その後この槍は、後に太兵衛の命を救った礼として後藤基次に贈られ、基次の親族へと受け継がれていきます。一度彼らのもとを離れますが旧藩主黒田家に贈与され、その後福岡市へと寄贈されました。現在、福岡市博物館に所蔵・展示されています。
徳川四天王がひとり、本多忠勝がもっていた槍
(画像出典:Wikipedia) 東京国立博物館所蔵の槍
徳川四天王、徳川十六神将、徳川三傑…その武勇伝から様々な称号を持つ戦国武将、本多忠勝が愛用したのが「蜻蛉切」(とんぼきり)です。その大きさは全長約410センチ、約2000グラムで、戦場にたてていた槍に蜻蛉があたって真っ二つにきれたことからその名がついたと言われています。(晩年、体力の衰えを感じた忠勝は柄の部分を切り落として使ったとか。)
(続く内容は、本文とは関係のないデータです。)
/-- The published figures of a group at the end of its update (R248, R252, R265, R275). -/
def State.publishCtx (s : State) (c : Ctx) (tw : Nat × Rat) (vg : Option Nat) (predicted : Bool) : Ctx :=
  let sz := sqrt64 (pAt c.p 0 0)
  let (lo, hi, dn, up) := s.endPoints c tw
  let near (lim : Nat) : Bool :=
    (vg.map fun v => decide (((v : Int) - lim).natAbs ≤ s.cfgGet 0x298A 5)).getD false
  let nearLimit := near (s.cfgGet 0x2980 10) || near (s.cfgGet 0x2980 11)
  let close := decide (sub64 c.z lo < 5 / 100) || decide (sub64 hi c.z < 5 / 100)
  let f0 := setBit (setBit (setBit c.flags 0 predicted) 1 nearLimit) 4 false
  { c with
    sigma2 := min 65535 (pub (2 * sz * 65536)).toNat
    conf := (pub (mul64 1000 (ratMax 0 (sub64 1 (div64 (2 * sz) (rnd64 (5 / 100))))))).toNat
    rs := min 0xFFFFFFFE (pub (mul64 (s.paramAt 0x2982 4 tw c.z) c.kr)).toNat
    qdn := dn, qup := up, flagged := nearLimit || close
    flags := setBit (setBit f0 6 (decide (ratAbs (s.slopeAt tw c.z) ≤ 2 / 10))) 7 false }

/-- The full covariance of a restored context at its first update (R556): P = diag(Pzz, (5 mV)², (5 mV)², Hmax²). -/
def State.fillP (s : State) (c : Ctx) (tw : Nat × Rat) : Ctx :=
  if c.p.length == 16 then c
  else { c with p := diagP (c.p.getD 0 0) (sq64 (rnd64 (5 / 1000))) (sq64 (rnd64 (5 / 1000))) (sq64 (s.modelAt tw c.z c.kr).hmax) }

/-- What drives a group's update (R244, R272): the sums since its own last update, or after a restore the net charge
since its SOC record. -/
def State.driveOf (s : State) (c : Ctx) (bleed : Rat) : Drive :=
  match c.catchNet with
  | some q =>
    let start := if c.catchAt.epoch == s.tb.now.epoch then c.catchAt else s.pm.castOnStart
    let dt := s.patStart - stampNs start
    let dq : Rat := (s.ef.snapNet - q : Int)
    { dq, dt, ibar := div64 dq (div64 (dt : Rat) 1000) }
  | none =>
    let eff := div64 (s.cfgGet 0x2980 13 : Rat) 1000000
    { dq := sub64 (sub64 (mul64 eff (c.accIn : Rat)) (c.accOut : Rat)) bleed, dt := c.accNs
      ibar := div64 ((c.accIn - c.accOut : Int) : Rat) (div64 (c.accNs : Rat) 1000) }

/-- The rest duration D of a temperature at the rest's start, s (R255). -/
def State.restSeconds (s : State) (tg : Int) : Nat :=
  if tg < s.cfgInt 0x298B 3 16 then s.cfgGet 0x298B 2 else s.cfgGet 0x298B 1

/-- A valid rest point corrects z (R258): the gain on z alone, the full update of P with H = [1, 0, 0, 0], then va and
vb to 0 with variance (0.5 mV)². -/
def Ctx.restCorrect (c : Ctx) (zr sr : Rat) : Ctx :=
  let r := sq64 sr
  let v := add64 (pAt c.p 0 0) r
  let k (i : Nat) : Rat := div64 (pAt c.p i 0) v
  let e := sub64 zr c.z
  let p1 := mat fun i j => sub64 (pAt c.p i j) (mul64 (k i) (pAt c.p 0 j))
  { c with
    z := clampZ (add64 c.z (mul64 (k 0) e)), h := rnd32 (c.h + mul64 (k 3) e), va := 0, vb := 0
    p := mat fun i j =>
      if (i == 1 || i == 2 || j == 1 || j == 2) then (if i == j then sq64 (rnd64 (5 / 10000)) else 0) else pAt p1 i j }

/-- A fraction of 2^32 (R270). -/
def frac32 (z : Rat) : Int := clampInt 0 4294967295 (pub (z * 4294967296))

/-- The content of a CAP record (R270). -/
def State.capRecord (s : State) (k : Nat) : List Int :=
  (List.range 32).flatMap fun i =>
    let c := s.ctx (32 * k + i)
    let (z, q) := match c.ref with
      | some (z, _, q) => (frac32 z, pub q)
      | none => (-1, 0)
    [pub c.cap, pub (2 * sqrt64 c.sig2 * 1000000), z, q, (c.refStamp.sec : Int), (b2n (!c.born) : Int)]

/-- Write the CAP record of a group (R270). -/
def State.writeCap (s : State) (g : Nat) : State := s.journal (0x0410 + g / 32) (s.capRecord (g / 32))

/-- The reference of a group takes a rest point, which the CAP record then holds, or the point waits for its learning event
(R260, R270). -/
def State.restReference (s : State) (g : Nat) (zr sr : Rat) : State :=
  let c := s.ctx g
  let take (t : State) : State :=
    (t.modCtx g fun x => { x with ref := some (zr, sr, x.qg), refStamp := s.tb.now }).writeCap g
  match c.ref with
  | none => take s
  | some (_, _, q) =>
    let span := mul64 (div64 (s.cfgGet 0x298B 4 : Rat) 1000) c.cap
    if span ≤ ratAbs (sub64 c.qg q) then s.modCtx g fun x => { x with learn := some (zr, sr, x.qg), learnStamp := s.tb.now }
    else if c.refStamp.epoch != s.tb.now.epoch || c.refStamp.sec + s.cfgGet 0x298B 5 < s.tb.now.sec then take s
    else s

/-- A valid rest point of a group (R257, R258, R260): it corrects the state, is marked, and serves the reference; with
half of the populated, non-stale groups RestAge starts again. -/
def State.restPoint (s : State) (g : Nat) (zr sr : Rat) : State :=
  let t := (s.restReference g zr sr).modCtx g fun c => { c.restCorrect zr sr with flags := setBit c.flags 5 true }
  let q := if t.ef.restQualified.contains g then t.ef.restQualified else g :: t.ef.restQualified
  let live := (t.populated.filter fun k => t.ageOf k < 4).length
  let u := t.modEf fun e => { e with restQualified := q }
  if live ≤ 2 * q.length then u.modEf fun e => { e with restAgePat := 0, lastRest := s.tb.now } else u

/-- The off time before a cast-on as a rest (R259), at a group's first fresh voltage: it runs from the newest SOC record,
in whose epoch the timebase is locked, and no main contactor has closed since the cast-on. -/
def State.offTimeRest (s : State) (g : Nat) (tw : Nat × Rat) (vg : Rat) : State :=
  let c := s.ctx g
  if !c.offTry then s
  else
    let t := s.modCtx g fun x => { x with offTry := false }
    let zr := s.ocvInverse tw (sub64 vg c.h)
    let sl := ratAbs (s.slopeAt tw zr)
    match s.ef.offFrom with
    | none => t
    | some p =>
      if s.tb.state == .locked && p.epoch == s.tb.now.epoch && !s.mainClosed &&
          2 * s.restSeconds c.tg * 1000000000 ≤ s.ns - stampNs p && decide (2 / 10 < sl) then
        t.restPoint g zr (div64 (div64 (s.cfgGet 0x298A 4 : Rat) 1000000) sl)
      else t

/-- One update of a group (R244 to R250). A group without learned state starts when its voltage, its temperature and
the current are valid; else it waits. -/
def State.groupUpdate (s : State) (g : Nat) : State :=
  let x := s.group g
  let tgo := tabGet none g s.tm.groupT
  let c0 := s.ctx g
  let c1 := { c0 with tg := tgo.getD c0.tg }
  let tw := s.tempWeight c1.tg
  let vg : Option Rat := if x.age == 0 then x.voltage.map fun v => div64 (v : Rat) 10000 else none
  let i0 : Option Rat := s.ef.headI0.map fun i => div64 (i : Rat) 1000
  let finish (t : State) (c : Ctx) (predicted : Bool) : State :=
    (t.modCtx g fun _ => { t.publishCtx c tw x.voltage predicted with
      hist := (s.patStart, c.z, c.tg) :: c.hist.take 31
      accIn := 0, accOut := 0, accNs := 0, done := true, noUpd := 0, everDone := true, catchNet := none }).modGroup g
      fun y => { y with bleedNow := 0 }
  if !c0.born then
    match vg, i0, tgo with
    | some v, some i, some t => finish s (s.ctxStart c1 t v (i * 1000)) false
    | _, _, _ => s.modCtx g fun c => { c with done := true, noUpd := 0 }
  else
    let d := s.driveOf c1 x.bleedNow
    let c2 := s.predict (s.fillP c1 tw) tw d
    let c3 := { c2 with qg := add64 c2.qg d.dq }
    match vg, i0, tgo with
    | some v, some i, some _ =>
      let (c4, ten) := s.correct c3 tw (s.modelAt tw c1.z c1.kr).rs v i
      let t := if ten then s.raiseEvent 0x0903 g else s
      (finish t c4 false).offTimeRest g tw v
    | some v, none, some _ => (finish s { c3 with flags := setBit c3.flags 2 false } true).offTimeRest g tw v
    | _, _, _ => finish s { c3 with flags := setBit c3.flags 2 false } true

/-! ### Head, tail, deadlines (R243, R251 to R253, R266 to R269, R557) -/

/-- The totals at a pattern start (R243). -/
def State.fabricSnap (s : State) : State :=
  s.modEf fun e => { e with
    snapIn := s.ss.chargeIn, snapOut := s.ss.chargeOut, snapNet := s.ss.charge, headRun := false, headDue := false, tailRun := false
    order := [], running := []
    ctx := e.ctx.map fun (g, c) => (g, { c with done := false }) }

/-- A D0 result centred at or before the pattern start that comes after it, before the head runs, is the one at which the
totals are taken (R125, R243). -/
def State.lateSnap (s : State) (stamp : Nat) : State :=
  if !s.ef.headRun && (s.rows.lastPat.map fun p => decide (s.centreOf stamp ≤ (p * 10000000 : Nat))).getD false then
    s.modEf fun e => { e with snapIn := s.ss.chargeIn, snapOut := s.ss.chargeOut, snapNet := s.ss.charge }
  else s

/-- The smoothed current (R268). -/
def State.smooth (s : State) (dt : Nat) : State :=
  match s.ss.current with
  | none => s
  | some i =>
    let x : Rat := i
    if s.ef.smoothFree || s.ef.iBar.isNone then s.modEf fun e => { e with iBar := some x, smoothFree := false }
    else
      let k := sub64 1 (expF ((dt : Rat) / ((s.cfgGet 0x298D 2 : Rat) * 1000000000)))
      s.modEf fun e => { e with iBar := e.iBar.map fun b => add64 b (mul64 k (sub64 x b)) }

/-- This pattern is a rest pattern (R255): |Current| below C/500, or the string open. -/
def State.restPattern (s : State) : Bool :=
  let lim : Rat := (s.cfgGet 0x2980 12 : Rat) / 1800000000
  s.provenOpen || (s.ss.current.map fun i => decide (((i.natAbs : Nat) : Rat) < lim)).getD false

/-- A group's rest clock in a pattern (R255 to R257). -/
def State.restClock (s : State) (rest : Bool) (g : Nat) : State :=
  let x := s.group g
  let tg := tabGet none g s.tm.groupT
  let stale := 4 ≤ x.age
  let bleeds := bit x.flags 1
  s.modCtx g fun c =>
    if !rest || bleeds || stale then
      { c with restPat := 0, restV := [], v1 := none, v2 := none, restTaken := false, restBad := false
               flags := setBit (setBit c.flags 3 false) 5 false }
    else
      let first := c.restPat == 0
      let t0 := if first then tg.getD c.tg else c.restTg
      { c with
        restPat := c.restPat + 1, restTg := t0
        restBad := (if first then tg.isNone else c.restBad) || decide (200 < (tg.getD c.tg - t0).natAbs)
        restV := (x.voltage.getD 0) :: c.restV.take 99, flags := setBit c.flags 3 true }

/-- The rest clocks of a pattern, once the thermal manager has assigned its temperatures (R255): while the fabric runs
(R254). A rest point of an earlier rest no longer counts once the rest has ended (R258). -/
def State.restClocks (s : State) : State :=
  if s.ef.state != 2 then s
  else
    let rest := s.restPattern
    s.populated.foldl (fun t g => t.restClock rest g) (if rest then s else s.modEf fun e => { e with restQualified := [] })

/-- Free lanes take the next groups of the order (R37, R251). -/
def Fabric.fill (e : Fabric) : Fabric :=
  let n := 16 - e.running.length
  { e with running := e.running ++ e.order.take n, order := e.order.drop n }

/-- A group is flagged for this pattern (R252). -/
def State.flaggedNow (s : State) (g : Nat) : Bool :=
  (s.ctx g).flagged || bit (s.ctx g).flags 4 || g == s.ef.weakest || g == s.ef.strongest

/-- The order in which the groups start (R251): the flagged ones, then the others from RoundRobinStart, wrapping. -/
def State.startOrder (s : State) : List Nat :=
  let rest := s.populated.filter fun g => !s.flaggedNow g
  (s.populated.filter s.flaggedNow) ++ (rest.filter fun g => decide (s.ef.rrStart ≤ g)) ++
    (rest.filter fun g => decide (g < s.ef.rrStart))

/-- The string head (R243, R251, R266, R268): the shared inputs, the sums of every group, the start order; the lanes take
their first groups. `dIn` and `dOut` are the charge totals' growth since the last head. -/
def State.stringHead (s : State) (dIn dOut : Int) : State :=
  let dt := match s.ef.patStamp with
    | some p => s.patStart - p
    | none => 0
  let known := s.ef.patStamp.isSome
  let gs := s.populated
  let order := if s.ef.state == 2 then s.startOrder else []
  let s0 := s.modEf fun e => { e with
    headRun := true, headDt := dt, headI0 := s.ss.currentAt, headIn := e.snapIn, headOut := e.snapOut
    patStamp := some s.patStart, restAgePat := e.restAgePat + 1, flagged := (gs.filter s.flaggedNow).length
    offFrom := if s.mainClosed then none else e.offFrom, order, running := []
    rrStart := if gs.isEmpty then 0 else (e.rrStart + 1) % gs.length }
  let s1 := gs.foldl (fun t g => t.modCtx g fun c =>
    if known then { c with accIn := c.accIn + dIn, accOut := c.accOut + dOut, accNs := c.accNs + dt } else c) s0
  (s1.smooth dt).modEf Fabric.fill

/-- The steep bands at a temperature (R266). -/
def State.steepBands (s : State) (t : Int) : Nat × Nat :=
  let tw := s.tempWeight t
  let steep (i : Nat) : Bool := decide (2 / 10 < ratAbs (s.segSlope tw i))
  let lowN := ((List.range 63).takeWhile steep).length
  let highN := ((List.range 63).reverse.takeWhile steep).length
  let code (k : Nat) : Nat := min 65535 (pub ((k : Rat) * 65536 / 63)).toNat
  (code lowN, if highN == 0 then 0xFFFF else code (63 - highN))

/-- The mean group temperature. -/
def State.meanTemp (s : State) : Int :=
  let ts := s.populated.filterMap fun g => tabGet none g s.tm.groupT
  match meanOf ts with
  | some m => ratTrunc m
  | none => 2500

/-- The window a rest request asks for, s (R266). -/
def State.restWindow (s : State) : Nat := max (s.cfgGet 0x298B 7) (s.restSeconds s.meanTemp + 600)

/-- The group of the least charge in a direction. -/
def State.leastOf (s : State) (f : Ctx → Rat) (gs : List Nat) : Option (Nat × Rat) :=
  gs.foldl (fun o g => match o with
    | none => some (g, f (s.ctx g))
    | some (k, v) => if f (s.ctx g) < v then some (g, f (s.ctx g)) else some (k, v)) none
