-- ==== Sys2Proof/Machine/Thermal.lean ====
section
/-! DEFINITION. Thermal: the thermal manager (R286 to R302): temperatures, validity and substitution, thresholds,
throttling, cooling outputs, windows and the thermal shutdown. -/

namespace Sys2Proof.Machine

/-! ### Thresholds (R292, R293) -/

/-- A threshold: upper or lower, and its level in 0.01 °C. -/
structure Threshold where
  upper : Bool
  level : Int
  deriving DecidableEq, Repr

/-- A sample meets the condition of the pending change (R292). -/
def Threshold.turns (t : Threshold) (h temp : Int) (active : Bool) : Bool :=
  match t.upper, active with
  | true, false => decide (t.level < temp)
  | true, true => decide (temp < t.level - h)
  | false, false => decide (temp < t.level)
  | false, true => decide (t.level + h < temp)

/-- One sample of a threshold: whether it is active afterwards, and its run (R292). -/
def Threshold.sample (t : Threshold) (h : Int) (n : Nat) (temp : Int) (active : Bool) (run : Nat) : Bool × Nat :=
  if t.turns h temp active then if n ≤ run + 1 then (!active, 0) else (active, run + 1) else (active, 0)

/-- The distance to a threshold, or to its leaving edge while it is active (R293). -/
def Threshold.distance (t : Threshold) (h temp : Int) (active : Bool) : Nat :=
  (temp - (if !active then t.level else if t.upper then t.level - h else t.level + h)).natAbs

/-- The rate of a distance (R293): 2 10 ms, 1 100 ms, 0 1 s. -/
def rateOf (d : Nat) : Nat := if d ≤ 100 then 2 else if d ≤ 500 then 1 else 0

/-- Whether a sensor at a rate is evaluated in a pattern (R293); a sensor without a distance yet always is. -/
def evaluates (known : Bool) (rate pattern : Nat) : Bool :=
  !known || rate == 2 || (rate == 1 && pattern % 10 == 0) || (rate == 0 && pattern % 100 == 0)

/-- Hysteresis in 0.01 °C. -/
def State.hysteresis (s : State) : Int := s.cfgInt 0x2B81 1 16

/-- Dwell in samples. -/
def State.dwell (s : State) : Nat := s.cfgGet 0x2B81 2

/-- The thresholds of a cell sensor: throttle 1 to 4, window high, window low (R294, R298). -/
def State.cellThresholds (s : State) : List Threshold :=
  ((List.range 4).map fun k => { upper := true, level := s.cfgInt 0x2B80 (k + 1) 16 }) ++
    [{ upper := true, level := ofWord 16 (s.safeGet 0x2B98 2) }, { upper := false, level := ofWord 16 (s.safeGet 0x2B98 1) }]

/-- A list of thresholds takes a sample each: the bits active and the runs. -/
def sampleAll (ts : List Threshold) (h : Int) (n : Nat) (temp : Int) (act : Nat) (runs : Tab Nat) : Nat × Tab Nat :=
  ts.zipIdx.foldl (fun (a, r) (t, k) =>
    let (on, run) := t.sample h n temp (bit a k) (tabGet 0 k r)
    (setBit a k on, tabPut 0 k run r)) (act, runs)

/-- The smallest distance over thresholds. -/
def distanceAll (ts : List Threshold) (h temp : Int) (act : Nat) : Nat :=
  ts.zipIdx.foldl (fun d (t, k) => min d (t.distance h temp (bit act k))) 65535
(画像出典:Wikipedia)本多忠勝 13歳で初陣、生涯57回の戦にでたがかすり傷ひとつなかった猛者!
本多家にはもう一つ別の蜻蛉切があったと言われていますが、その消息は二本とも共に不明です。現在では岡崎城に復元されたレプリカが、東京国立博物館に後に作成されたものが所蔵されています。
槍は人類最古の武器でもあり、人類の戦いの歴史にはなくてはならないものだったそうです。長いものでは全長6メートル!もはや持つだけでも精一杯な気が… 戦場では、槍がおれても柄の部分だけで戦うこともあったようです。